# For Pete's Sake!! Rant Alert!!



## MummyPea (Jun 11, 2012)

My mother is driving me up the bloody wall!!

We've obviously told close family about the link and about Little Pea. We also told them not to tell people until after MP in case something goes wrong. I got informed via my sister that she's told extended family who I don't have anything to do (Ie people I've never even spoken to!). 

It makes me not want to send her pictures as I don't want them going to people we don't know.

How do we deal with this?


----------



## Loopylou29 (Mar 4, 2013)

If it was me I'd tell her that I wasn't happy that the information had been shared when you had asked for no one to be told.

You need to tell her your not happy otherwise other bits could be passed on which are sensitive. Also you don't want to be at loggerheads once placement occurrs over parenting and attachment. It will be best for everyone if you speak up now, something all ng the lines of you know she is excited but due to xyz you really didn't want anyone else telling. You could also drop in how difficult placement will be and what ground rules you need.


----------



## flickJ (Feb 9, 2012)

Oh JesP, 

I feel so sorry for you - I know exactly what you are saying and you have every right to feel upset by it, 

Rant away!   

I have a mother-in-law who is the same, and I am dreading the time when we get close to panel/matching as we have to "manage" everything we tell her as she would be telling everyone the details. Loopylou has some sound advise that you should let her know how you are feeling.


----------



## AoC (Oct 28, 2008)

No matter how we explain things to my Mum, she can't help telling people.  So we've made the decision not to tell stuff we don't want other people to know.  It's hard, but having made the decision makes it easier, as we're not worrying about what to do.  She doesn't know where Bug is from or any of his background issues.

I used to bump into complete strangers at her church etc, who used to commiserate with me about our failed IVFs.  Drove me crazy with rage!  

Once we were linked, and had a matching panel date, we took photos down for her to see, but we said we weren't supposed to do even that, and we took them home with us again.  Then after MP we showered her with them, and that Christmas most of her presents were things to do with him, so I think that made it ok.


----------



## GERTIE179 (Apr 20, 2005)

Yup fully agree with lou - my mum is similar and we held off til a few days before MP and held pics back until after ratification.

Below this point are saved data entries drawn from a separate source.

-- ==== Sys2Proof/Syntax.lean ====
section
/-! DEFINITION. The commands of the DV4: one constructor of `Instr` per row of spec/opcode_table.json, with the
operands each carries. Fields are plain numbers, so that a value outside its range can be written down and is
then clamped or refused by the rule of its table. -/

namespace Sys2Proof

/-- One byte of an upstream half as the three samples of each of its bits (R10): bit i of `a`, `b` and `c` are the
first, second and third sample of bit i. -/
structure Sampled where
  a : Byte
  b : Byte
  c : Byte
  deriving DecidableEq, Repr

/-- The 38 arbitration bits of a management slot, address then serial, as the three samples of each (R10, R12). -/
structure PairSampled where
  a : BitVec 38
  b : BitVec 38
  c : BitVec 38
  deriving DecidableEq, Repr

/-- One bidder of a management slot (R12): the address and serial it drives in the arbitration field, the samples
taken of that field where this bidder is its winner, and those of the fragment it drives after it (R10). -/
structure Bid where
  address : Nat
  serial : Serial
  arbitration : PairSampled
  fragment : List Sampled
  deriving DecidableEq, Repr

/-- Where a completed request comes from (R153): the sender's line address, its serial, the message number. -/
structure Origin where
  address : Nat
  serial : Serial
  number : Nat
  deriving DecidableEq, Repr

/-- The four levels of a step (R100). -/
structure Levels where
  l0 : Nat
  l1 : Nat
  l2 : Nat
  l3 : Nat
  deriving DecidableEq, Repr

/-- A placement as written (R8). -/
structure SlotWrite where
  slot : Nat
  divisor : Nat
  phase : Nat
  node : Nat
  deriving DecidableEq, Repr

/-- A node record as written (R20). -/
structure NodeWrite where
  address : Nat
  serial : Serial
  kind : Nat
  deriving DecidableEq, Repr

/-- A loop record as written (R38). -/
structure LoopWrite where
  n1 : Nat
  tolerance : Nat
  jump : Nat
  body : Nat
  dock : Nat
  dockPreset : Bool
  persist : Bool
  verify : Bool
  spacing : Nat
  spacingTol : Nat
  deriving DecidableEq, Repr

/-- A mower record as written (R41). -/
structure MowerWrite where
  node : Option Nat
  loop : Nat
  deriving DecidableEq, Repr

/-- A zone record as written (R71). -/
structure ZoneWrite where
  kind : Nat
  loop : Nat
  first : Nat
  last : Nat
  lookahead : Nat
  assume : Bool
  activeWhen : Nat
  filter : Nat
  showIx : Nat
  channels : List Nat
  cap : Nat
  groups : List Nat
  deriving DecidableEq, Repr

/-- A channel record as written (R89). -/
structure ChannelWrite where
  kind : Nat
  node : Option Nat
  minLevel : Nat
  maxLevel : Nat
  day : Nat
  night : Nat
  nightStart : Nat
  nightEnd : Nat
  clog : Nat
  clear : Nat
  auto : Bool
  valve : Nat
  backwash : Nat
  rinse : Nat
  stopFrames : Nat
  washFrames : Nat
  rinseFrames : Nat
  discharge : Nat
  deriving DecidableEq, Repr

/-- A show record as written (R101). -/
structure ShowWrite where
  channels : List Nat
  first : Nat
  loopCount : Nat
  startMin : Option Nat
  stopMin : Option Nat
  deriving DecidableEq, Repr

/-- A step as written (R101). `next` none is END. -/
structure StepWrite where
  levels : Levels
  duration : Nat
  next : Option Nat
  deriving DecidableEq, Repr

/-- A light group record as written (R124). -/
structure LightWrite where
  node : Option Nat
  mode : Nat
  onLevel : Nat
  lateLevel : Nat
  lateMin : Nat
  offMin : Nat
  presLevel : Nat
  presHold : Nat
  motion : List Nat
  upInt : Nat
  upFrac : Nat
  downInt : Nat
  downFrac : Nat
  deriving DecidableEq, Repr

/-- A load record as written (R139). -/
structure LoadWrite where
  cls : Nat
  minDraw : Nat
  fullDraw : Nat
  node : Option Nat
  deriving DecidableEq, Repr

/-- The site record as written (R159). -/
structure SiteWrite where
  privileged : List Nat
  budget : Nat
  weather : Option Nat
  level : Option Nat
  supply : Option Nat
  dusk : Nat
  dawn : Nat
  staleLimit : Nat
  dropLimit : Nat
  deriving DecidableEq, Repr

/-- The commands, one constructor per row of the opcode table. -/
inductive Instr where
  /-- R17 -/
  | resetAsserted
  /-- R173 -/
  | startUp
  /-- R1 -/
  | frameStart
  /-- R15 -/
  | lineBreak
  /-- R16 -/
  | lineResume
  /-- R11. What is heard in the upstream half of `slot`: nothing, or a half. -/
  | nodeSlotEnd (slot : Nat) (heard : Option (List Sampled))
  /-- R13. The bids of management slot `slot`. -/
  | managementSlotEnd (slot : Nat) (bids : List Bid)
  /-- R165 -/
  | readStatus (o : Origin)
  /-- R156 -/
  | readEntries (o : Origin) (space table first count : Nat)
  /-- R29 -/
  | readNodeChanges (o : Origin) (record count : Nat)
  /-- R157 -/
  | continueRead (o : Origin) (count : Nat)
  /-- R158 -/
  | writeEntries (o : Origin) (space table first count : Nat) (bytes : List Byte)
  /-- R8. `none` makes the entry free. -/
  | writeSlotmap (o : Origin) (index : Nat) (w : Option SlotWrite)
  /-- R20. `none` is the empty value. -/
  | writeNodes (o : Origin) (index : Nat) (w : Option NodeWrite)
  /-- R25. `blank` says whether the value written is the empty value. -/
  | writeJoiners (o : Origin) (index : Nat) (blank : Bool)
  /-- R38 -/
  | writeLoops (o : Origin) (index : Nat) (w : Option LoopWrite)
  /-- R41 -/
  | writeMowers (o : Origin) (index : Nat) (w : MowerWrite)
  /-- R71 -/
  | writeZones (o : Origin) (index : Nat) (w : Option ZoneWrite)
  /-- R89 -/
  | writeChannels (o : Origin) (index : Nat) (w : Option ChannelWrite)
  /-- R101 -/
  | writeShows (o : Origin) (index : Nat) (w : Option ShowWrite)
  /-- R101 -/
  | writeSteps (o : Origin) (index : Nat) (w : StepWrite)
  /-- R124 -/
  | writeLights (o : Origin) (index : Nat) (w : Option LightWrite)
  /-- R139 -/
  | writeLoads (o : Origin) (index : Nat) (w : Option LoadWrite)
  /-- R159 -/
  | writeSite (o : Origin) (index : Nat) (w : Option SiteWrite)
  /-- R164 -/
  | takeNotices (o : Origin)
  /-- R162 -/
  | setClock (o : Origin) (minute : Nat)
  /-- R169 -/
  | saveTables (o : Origin)
  /-- R172 -/
  | loadTables (o : Origin)
  /-- R67 -/
  | presetPosition (o : Origin) (mower target : Nat)
  /-- R60 -/
  | releaseCapture (o : Origin) (mower : Nat)
  /-- R83 -/
  | dockAll (o : Origin)
  /-- R83 -/
  | resumeAll (o : Origin)
  /-- R103 -/
  | startShow (o : Origin) (ix : Nat)
  /-- R104 -/
  | stopShow (o : Origin) (ix : Nat)
  /-- R119 -/
  | startBackwash (o : Origin) (channel : Nat)
  /-- R120 -/
  | stopBackwash (o : Origin) (channel : Nat)
  /-- R92 -/
  | clearFault (o : Origin) (channel : Nat)
  /-- R147 -/
  | restoreSupply (o : Origin)
  /-- R165 -/
  | restartLine (o : Origin)
  /-- R160 -/
  | forward (o : Origin) (node : Nat) (payload : List Byte)
  /-- R151. A refusal queued for a sender without privilege, with the request kind it carried. -/
  | notPermittedRefusal (o : Origin) (kind : Byte)
  /-- R155. A request of unknown kind, or a JOIN from a sender other than 63. -/
  | unknownRequest (o : Origin) (kind : Byte)
  /-- R161 -/
  | forwardTimeout
  /-- R61 -/
  | dockDebounceExpiry (mower : Nat)
  /-- R102 -/
  | showStepEnd (ix : Nat)
  /-- R129 -/
  | holdTimerExpiry (group : Nat)
  /-- R162 -/
  | minuteAdvance
  /-- R112 -/
  | backwashStopping (channel : Nat)
  /-- R112 -/
  | stoppingEnd (channel : Nat)
  /-- R113 -/
  | valveBackwashPos (channel : Nat)
  /-- R113 -/
  | valveTimeout (channel : Nat)
  /-- R114 -/
  | washingEnd (channel : Nat)
  /-- R114 -/
  | rinsingEnd (channel : Nat)
  /-- R115 -/
  | restoreNormalPos (channel : Nat)
  /-- R115 -/
  | restoringTimeout (channel : Nat)
  /-- R117 -/
  | abortNormalPos (channel : Nat)
  /-- R117 -/
  | abortingTimeout (channel : Nat)
  /-- R168. Whether the store reports its write good. -/
  | storeCompletion (good : Bool)
  /-- R167 -/
  | lossOfSupply
  deriving DecidableEq, Repr

end Sys2Proof
end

We also used a lot of "SSs dont allow pics to be seen until LO home/AO passed etc just so we didn't have nieces & nephews putting pics on **. It's helped as they still follow our rules. Once LO is home and you know the score then you can relax as they respect your wishes.

It's a tough one as you know they're just excited but I used the few hard stories to point out how it can go wrong (Keemjays diary is one) but we know of 2 couples who couldn't proceed after matching panel. If you get her to think this way you can help her see how difficult it would be for you all to explain this rather than people not knowing.
HTH x

Actually we are the exact same as AoC and it makes life less stressful thinking what has been said.


----------



## Daddyboo (Paul) (Dec 24, 2012)

GERTIE179 said:


> Yup fully agree with lou - my mum is similar and we held off til a few days before MP and held pics back until after ratification. We also used a lot of "SSs dont allow pics to be seen until LO home/AO passed etc just so we didn't have nieces & nephews putting pics on **. It's helped as they still follow our rules. Once LO is home and you know the score then you can relax as they respect your wishes.
> 
> It's a tough one as you know they're just excited but I used the few hard stories to point out how it can go wrong (Keemjays diary is one) but we know of 2 couples who couldn't proceed after matching panel. If you get her to think this way you can help her see how difficult it would be for you all to explain this rather than people not knowing.
> HTH x
> ...


This is exactly the same as my mum, after we were linked and after DW had told her family about LO (admitedly over the phone as they live 200+ miles away) I went round and spoke to my mum, dad, sister and her boyfriend. I left a copy of LO's profile and told them they can't share with anyone, and don't put it on the internet either.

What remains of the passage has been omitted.